This year, Qilimanjaro was physically present at the APSphysics March Meeting in Chicago (March 14-18). Our co-founder and chief software architect Artur-Garcia Sáez and two PhD students, Ana Palacios and Matthias Werner, have been in the city attending the conference. The two Phd students presented their work on March 15, alongside another PhD student, Jordi Riu, who presented his work virtually.
Ana Palacios, is a first year PhD student at University of Barcelona, developing techniques to aid in the process of adiabatic quantum computation, as well as new encodings of problems within the framework of annealing that make explicit use of entanglement. At this year’s March Meeting Ana presented a talk with the title “Steered quantum annealing: improving time efficiency with partial information” at the session F38: Quantum Annealing and Optimization I. This work, prepared in collaboration with her PhD coordinators, Marta P. Estarellas and Artur Garcia Sáez, treated “steered quantum annealing as a new method to enlarge the gap throughout the process, in the case of diagonal final Hamiltonians, based on the exploitation of some assumptions made about the particular problem instance”. In order to introduce this information, the authors propose beginning the anneal from a biased Hamiltonian that incorporates reliable assumptions about the final ground state. The simulations show that this method yields a larger average gap throughout the whole computation, which further highlights the increase in robustness of the latter.
Jordi Riu, a second year PhD student as well, at the Universitat Politècnica de Catalunya, studies the capabilities of quantum computation to tackle classical optimization problems, with specific focus on those that arise from large-scale real-world logistics challenges. Jordi presented his work online this year, developed in collaboration with his PhD supervisor Artur Garcia Sáez: “Reinforcement Learning strategies for Quantum Optimization Algorithms” at the G38: Quantum Annealing and Optimization II session. The work presented represents a strategy based on classical control of Quantum devices using Reinforcement Learning and applied to Quantum algorithms designed for classical optimization problems such as the QAOA and Quantum Annealing.
Matthias Werner is also a first year PhD student at University of Barcelona, interested in the intersection of machine learning and quantum computation, which includes variational quantum algorithms, quantum machine learning and classical machine learning applied in quantum technology. He presented at the March Meeting the work titled “The power of density: Suppression of quantum phase transitions via dense driver Hamiltonians in adiabatic quantum computation” written in collaboration with his PhD supervisors, Marta P. Estarellas and Artur Garcia Sáez. The work presented in the session K38: Quantum Annealing and Optimization III. This talk refers to the conditions under which localisation causes first order QPTs. As a consequence of this analysis and using methods from spectral graph theory, were examined both analytically and numerically the role of the connectivity of the driver Hamiltonian in the mitigation of such effects in different AQC algorithms and show that in the limiting case of full connectivity first order QPTs due to localisation are avoided entirely.

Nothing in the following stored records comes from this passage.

-- ==== Sys2Proof/Syntax.lean ====
section
/-! DEFINITION. The three operations of CPS-CODEC with every descriptor field, one constructor per row of
spec/opcode_table.json. -/

namespace Sys2Proof

/-- The complete operation set (00_scope R4). A field has exactly the bits its format gives it (30_encoding R77, R80,
R81, R79: unsigned, unscaled), so every term of this type is a well-formed command (30_encoding R90). -/
inductive Instr where
  /-- `CFG n`: set the bit width per channel, once (41_configuration R120). -/
  | cfg (n : BitVec 4)
  /-- `ENC ietype, letype, irank, lrank, c, ih, iw, lh, lw`: encode a label grid into an image (42_encode R130). -/
  | enc (ietype letype irank lrank : BitVec 2) (c : BitVec 8) (ih iw lh lw : BitVec 16)
  /-- `DEC setype, f, ns`: decode a sequence of samples into labels (43_decode R150). -/
  | dec (setype : BitVec 2) (f : BitVec 8) (ns : BitVec 32)
  deriving DecidableEq, Repr

/-- The short form `ENC h, w` (30_encoding R88, R89). -/
def Instr.encShort (h w : BitVec 16) : Instr := .enc 0 0 3 2 3 h w h w

/-- The short form `DEC ns` (30_encoding R88, R89). -/
def Instr.decShort (ns : BitVec 32) : Instr := .dec 0 6 ns

end Sys2Proof
end

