-- ==== Sys2Proof/Decode.lean ====
section
/-! DEFINITION. The command descriptor's decoder, total on any list of words, and the encoder, both from the formats
of 30_encoding (R75 to R82). -/

namespace Sys2Proof

/-- Why a list of words is not a command. -/
inductive DecodeError where
  /-- No word was presented. -/
  | noWords
  /-- `op` = `00` is reserved (30_encoding R76, R84). -/
  | reservedOp
  /-- A reserved bit of `W0` is nonzero (30_encoding R84). -/
  | reservedBits
  /-- More or fewer words than the `op` of `W0` calls for (30_encoding R78; entry 6). -/
  | wrongLength
  deriving DecidableEq, Repr

/-- `op` = `W0[31:30]` (30_encoding R75). -/
def opField (w0 : Word) : BitVec 2 := w0.extractLsb' 30 2

/-- The length of a descriptor, from `W0[31:30]` alone (30_encoding R78). -/
def descriptorLength (w0 : Word) : Nat :=
  if opField w0 = 2#2 then 3 else if opField w0 = 3#2 then 2 else 1

/-- Format C (30_encoding R77). -/
def decodeCfg (w0 : Word) : Instr := .cfg (w0.extractLsb' 0 4)

/-- Format E (30_encoding R80). -/
def decodeEnc (w0 w1 w2 : Word) : Instr :=
  .enc (w0.extractLsb' 28 2) (w0.extractLsb' 26 2) (w0.extractLsb' 24 2) (w0.extractLsb' 22 2) (w0.extractLsb' 0 8)
    (w1.extractLsb' 16 16) (w1.extractLsb' 0 16) (w2.extractLsb' 16 16) (w2.extractLsb' 0 16)

/-- Format D (30_encoding R81). -/
def decodeDec (w0 w1 : Word) : Instr := .dec (w0.extractLsb' 28 2) (w0.extractLsb' 0 8) w1

/-- The reserved bits of `W0` for its `op`: `[29:4]` of `CFG`, `[21:8]` of `ENC`, `[27:8]` of `DEC`
(30_encoding R84). -/
def reservedBitsZero (w0 : Word) : Bool :=
  if opField w0 = 1#2 then w0.extractLsb' 4 26 == 0#26
  else if opField w0 = 2#2 then w0.extractLsb' 8 14 == 0#14
  else if opField w0 = 3#2 then w0.extractLsb' 8 20 == 0#20
  else true

/-- The decoder: one whole descriptor to the one operation it spells, or the reason it spells none (30_encoding R76 to
R81, R84). The state has no part in it (R78). -/
def decode : List Word → Except DecodeError Instr
  | [] => .error .noWords
  | w0 :: rest =>
    if opField w0 = 0#2 then .error .reservedOp
    else if reservedBitsZero w0 = false then .error .reservedBits
    else if opField w0 = 1#2 then
      match rest with
      | [] => .ok (decodeCfg w0)
      | _ => .error .wrongLength
    else if opField w0 = 2#2 then
      match rest with
      | [w1, w2] => .ok (decodeEnc w0 w1 w2)
      | _ => .error .wrongLength
    else
      match rest with
      | [w1] => .ok (decodeDec w0 w1)
      | _ => .error .wrongLength

/-- The encoder: the words of a command, from the same formats (30_encoding R77, R80, R81). -/
def encode : Instr → List Word
  | .cfg n => [(1#2 ++ 0#26 ++ n : BitVec 32)]
  | .enc ietype letype irank lrank c ih iw lh lw =>
    [(2#2 ++ ietype ++ letype ++ irank ++ lrank ++ 0#14 ++ c : BitVec 32), (ih ++ iw : BitVec 32),
      (lh ++ lw : BitVec 32)]
  | .dec setype f ns => [(3#2 ++ setype ++ 0#20 ++ f : BitVec 32), ns]

/-- The descriptor whose bits are `w`, the first word in bits 31..0, the second in 63..32, the third in 95..64; bits at
and above `nbits` are 0. It has as many words as its own `op` calls for. -/
def tableWords (nbits w : Nat) : List Word :=
  let v := w % 2 ^ nbits
  let w0 := BitVec.ofNat 32 v
  [w0, BitVec.ofNat 32 (v / 2 ^ 32), BitVec.ofNat 32 (v / 2 ^ 64)].take (descriptorLength w0)

/-- The instruction the decoder reads from a descriptor numbered as spec/opcode_table.json numbers it. -/
def decodeTableWord (nbits w : Nat) : Option Instr :=
  match decode (tableWords nbits w) with
  | .ok i => some i
  | .error _ => none

end Sys2Proof
end

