-- ==== Sys2Proof/Machine/Core.lean ====
section
/-! DEFINITION. The machine as the host reads it. -/

def Sys2Proof.core : Host.Core := {
  State := Sys2Proof.Machine.State, Fault := Sys2Proof.Machine.Fault,
  Refusal := Sys2Proof.Machine.Refusal, step := Sys2Proof.Machine.step, reset := Sys2Proof.Machine.State.reset }
end

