/-- The spec's own inference in 44_contract R179, "`ENC` accepts it, and `enc_n(I, L) = I`": at `N` = 1 and 2, the labels decoded from an image's own pixels are in range, and encoding them into
that image gives it back. -/
def Obligations.ReencodingTheDecodedLabelsKeepsTheImage : Prop :=
  ∀ (s t u : State) (h w : BitVec 16), s.bitWidth = 1#4 ∨ s.bitWidth = 2#4 →
    CarriesPixels h.toNat w.toNat s.mem.imgIn s.mem.smpIn →
    exec (.dec 0#2 6#8 (BitVec.ofNat 32 (h.toNat * w.toNat))) s = .next t →
    u.bitWidth = s.bitWidth → AgreeBelow (3 * h.toNat * w.toNat) u.mem.imgIn s.mem.imgIn →
    (∀ k, k < h.toNat * w.toNat → (u.mem.labIn.read k).toNat = (t.mem.labOut.read k).toNat) →
    ∃ v, exec (.enc 0#2 0#2 3#2 2#2 3#8 h w h w) u = .next v ∧ v.response = some 0#32 ∧
      AgreeBelow (3 * h.toNat * w.toNat) v.mem.imgOut s.mem.imgIn

/-! ### The bit-partition helpers -/

/-- The spec's own inference in 40_helpers R111 ("Inverse laws, for every `n >= 1`"): the seven inverse laws, for every bit width from 1. -/
def Obligations.PackingAndExtractingAreInverse : Prop :=
  ∀ n, 1 ≤ n →
    (∀ v f, v ≤ 255 → f < 2 ^ n → f ≤ 255 → extract n (packChannel n v f) = f) ∧
    (∀ v f, v ≤ 255 → f < 2 ^ n → f ≤ 255 → packChannel n v f / 2 ^ n = v / 2 ^ n) ∧
    (∀ label, join n (field n label 0) (field n label 1) (field n label 2) = label % 2 ^ (3 * n)) ∧
    (∀ fr fg fb, fr < 2 ^ n → fg < 2 ^ n → fb < 2 ^ n →
      field n (join n fr fg fb) 0 = fr ∧ field n (join n fr fg fb) 1 = fg ∧ field n (join n fr fg fb) 2 = fb) ∧
    (∀ r g b label : Nat, r ≤ 255 → g ≤ 255 → b ≤ 255 → inRange n label = true → label ≤ 255 →
      unpackSample n (packPixel n r g b label).1 (packPixel n r g b label).2.1 (packPixel n r g b label).2.2 = label) ∧
    (∀ v f1 f2, v ≤ 255 → f1 < 2 ^ n → f1 ≤ 255 → f2 < 2 ^ n → f2 ≤ 255 →
      packChannel n (packChannel n v f1) f2 = packChannel n v f2) ∧
    (∀ v, v ≤ 255 → packChannel n v (extract n v) = v)

/-- 40_helpers R101, R104, R105: on 8 bits the arithmetic forms are the mask forms. -/
def Obligations.MaskFormsAgreeWithDivAndMod : Prop :=
  ∀ n v, 1 ≤ n → v ≤ 255 →
    (n ≤ 8 → mask8 n = mask n) ∧ (8 ≤ n → mask8 n = 255) ∧
    v &&& mask8 n = extract n v ∧ v &&& complement8 (mask8 n) = v / 2 ^ n * 2 ^ n ∧
    ∀ f, f < 2 ^ n → f ≤ 255 → packChannelMasked n v f = packChannel n v f

/-- 40_helpers R102, R103: the fields are those of the successive divisions, each below `2^n`, and the label is in range
exactly when nothing is left; a negative label never is. Label 0 has zero fields, the maximum label fields of ones. -/
def Obligations.FieldsAreSuccessiveRemainders : Prop :=
  ∀ n label, 1 ≤ n →
    field n label 0 = label % 2 ^ n ∧ field n label 1 = label / 2 ^ n % 2 ^ n ∧
    field n label 2 = label / 2 ^ n / 2 ^ n % 2 ^ n ∧
    (∀ c, c < 3 → field n label c < 2 ^ n ∧ (label ≤ 255 → field n label c ≤ 255 / 2 ^ (c * n))) ∧
    (∀ c, c < 3 → field n 0 c = 0 ∧ field n (2 ^ (3 * n) - 1) c = 2 ^ n - 1) ∧
    (inRange n label = true ↔ label / 2 ^ n / 2 ^ n / 2 ^ n = 0) ∧
    ∀ z : Int, z < 0 → inRange n z = false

This year’s March Meeting brought together the presentation of more than 10,000 technical papers covering around 45 topics. Our focus, with our PhD students, has been the sessions on Quantum Annealing and Optimization I, II, III.
It has been a resourceful event for Qilimanjaro PhD students, with the great opportunity to showcase their work and also to participate in the various networking events, information booths and journal events.